TASK REQUIREMENTS = Go through the records, and copy each line in which the string "noteRefuser" is present.

PROVIDED RECORDS =
/-! #### Machine/PortOps -/

@[simp] theorem fuses_onPort (p f) : (m.onPort p f).fuses = m.fuses := by simp [Mach.onPort]
@[simp] theorem fuses_linkTraining (p) : (m.linkTraining p).fuses = m.fuses := by simp [Mach.linkTraining]
@[simp] theorem fuses_configReady (p speed width flit) : (m.configReady p speed width flit).fuses = m.fuses := by
  simp [Mach.configReady]
@[simp] theorem fuses_configRequest (p) : (m.configRequest p).fuses = m.fuses := by simp [Mach.configRequest]
@[simp] theorem fuses_linkState (p st) : (m.linkState p st).fuses = m.fuses := by simp [Mach.linkState]
@[simp] theorem fuses_marginCommand (p) : (m.marginCommand p).fuses = m.fuses := by simp [Mach.marginCommand]
@[simp] theorem fuses_gotLtr (p snoop noSnoop) : (m.gotLtr p snoop noSnoop).fuses = m.fuses := by simp [Mach.gotLtr]
@[simp] theorem fuses_dropCompletions (p) : (m.dropCompletions p).fuses = m.fuses := by simp [Mach.dropCompletions]
@[simp] theorem fuses_ctlOff (p) : (m.ctlOff p).fuses = m.fuses := by simp [Mach.ctlOff]
@[simp] theorem fuses_ctlOn (p) : (m.ctlOn p).fuses = m.fuses := by simp [Mach.ctlOn]
@[simp] theorem fuses_ctlReady (p) : (m.ctlReady p).fuses = m.fuses := by simp [Mach.ctlReady]
@[simp] theorem fuses_toD3 (p) : (m.toD3 p).fuses = m.fuses := by simp [Mach.toD3]
@[simp] theorem fuses_toD0 (p) : (m.toD0 p).fuses = m.fuses := by simp [Mach.toD0]
@[simp] theorem fuses_cancelStarts (p) : (m.cancelStarts p).fuses = m.fuses := by simp [Mach.cancelStarts]
@[simp] theorem fuses_portReset (p) : (m.portReset p).fuses = m.fuses := by simp [Mach.portReset]
@[simp] theorem fuses_perstAssert (p) : (m.perstAssert p).fuses = m.fuses := by simp [Mach.perstAssert]
@[simp] theorem fuses_hotReset (p) : (m.hotReset p).fuses = m.fuses := by simp [Mach.hotReset]
@[simp] theorem fuses_surpriseDown (p) : (m.surpriseDown p).fuses = m.fuses := by simp [Mach.surpriseDown]
@[simp] theorem fuses_win4Refused (p a restricted) : (m.win4Refused p a restricted).fuses = m.fuses := by
  simp [Mach.win4Refused]
@[simp] theorem fuses_win4Read (v p a n) : (m.win4Read v p a n).fuses = m.fuses := by simp [Mach.win4Read]

/-! #### Machine/PsOps -/

@[simp] theorem fuses_noteRefuser (abort s r who) : (m.noteRefuser abort s r who).fuses = m.fuses := by
  simp [Mach.noteRefuser]
@[simp] theorem fuses_updPs (f) : (m.updPs f).fuses = m.fuses := by simp [Mach.updPs]
@[simp] theorem fuses_resetPages (f) : (m.resetPages f).fuses = m.fuses := by simp [Mach.resetPages]
@[simp] theorem fuses_ps3Enter : m.ps3Enter.fuses = m.fuses := by simp [Mach.ps3Enter]
@[simp] theorem fuses_psEnter (s r ev) {f : Mach → Mach} (h : ∀ m, (f m).fuses = m.fuses) :
    (m.psEnter s r ev f).fuses = m.fuses := by
  unfold Mach.psEnter; dsimp only
  (repeat' split) <;> simp [h]
@[simp] theorem fuses_tryPs3 (v ev) : (m.tryPs3 v ev).fuses = m.fuses := by simp [Mach.tryPs3]
@[simp] theorem fuses_ps2Exit (r) : (m.ps2Exit r).fuses = m.fuses := by simp [Mach.ps2Exit]
@[simp] theorem fuses_wakeTraining (c rate) : (m.wakeTraining c rate).fuses = m.fuses := by simp [Mach.wakeTraining]
@[simp] theorem fuses_resample (found) : (m.resample found).fuses = m.fuses := by simp [Mach.resample]
@[simp] theorem fuses_knownWake (v) : (m.knownWake v).fuses = m.fuses := by
  unfold Mach.knownWake
  split <;> simp
@[simp] theorem fuses_wakeReached : m.wakeReached.fuses = m.fuses := by simp [Mach.wakeReached]
@[simp] theorem fuses_residency : m.residency.fuses = m.fuses := by
  unfold Mach.residency; dsimp only
  split <;> simp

SOLUTION TO THE EXERCISE =
@[simp] theorem fuses_noteRefuser (abort s r who) : (m.noteRefuser abort s r who).fuses = m.fuses := by
  simp [Mach.noteRefuser]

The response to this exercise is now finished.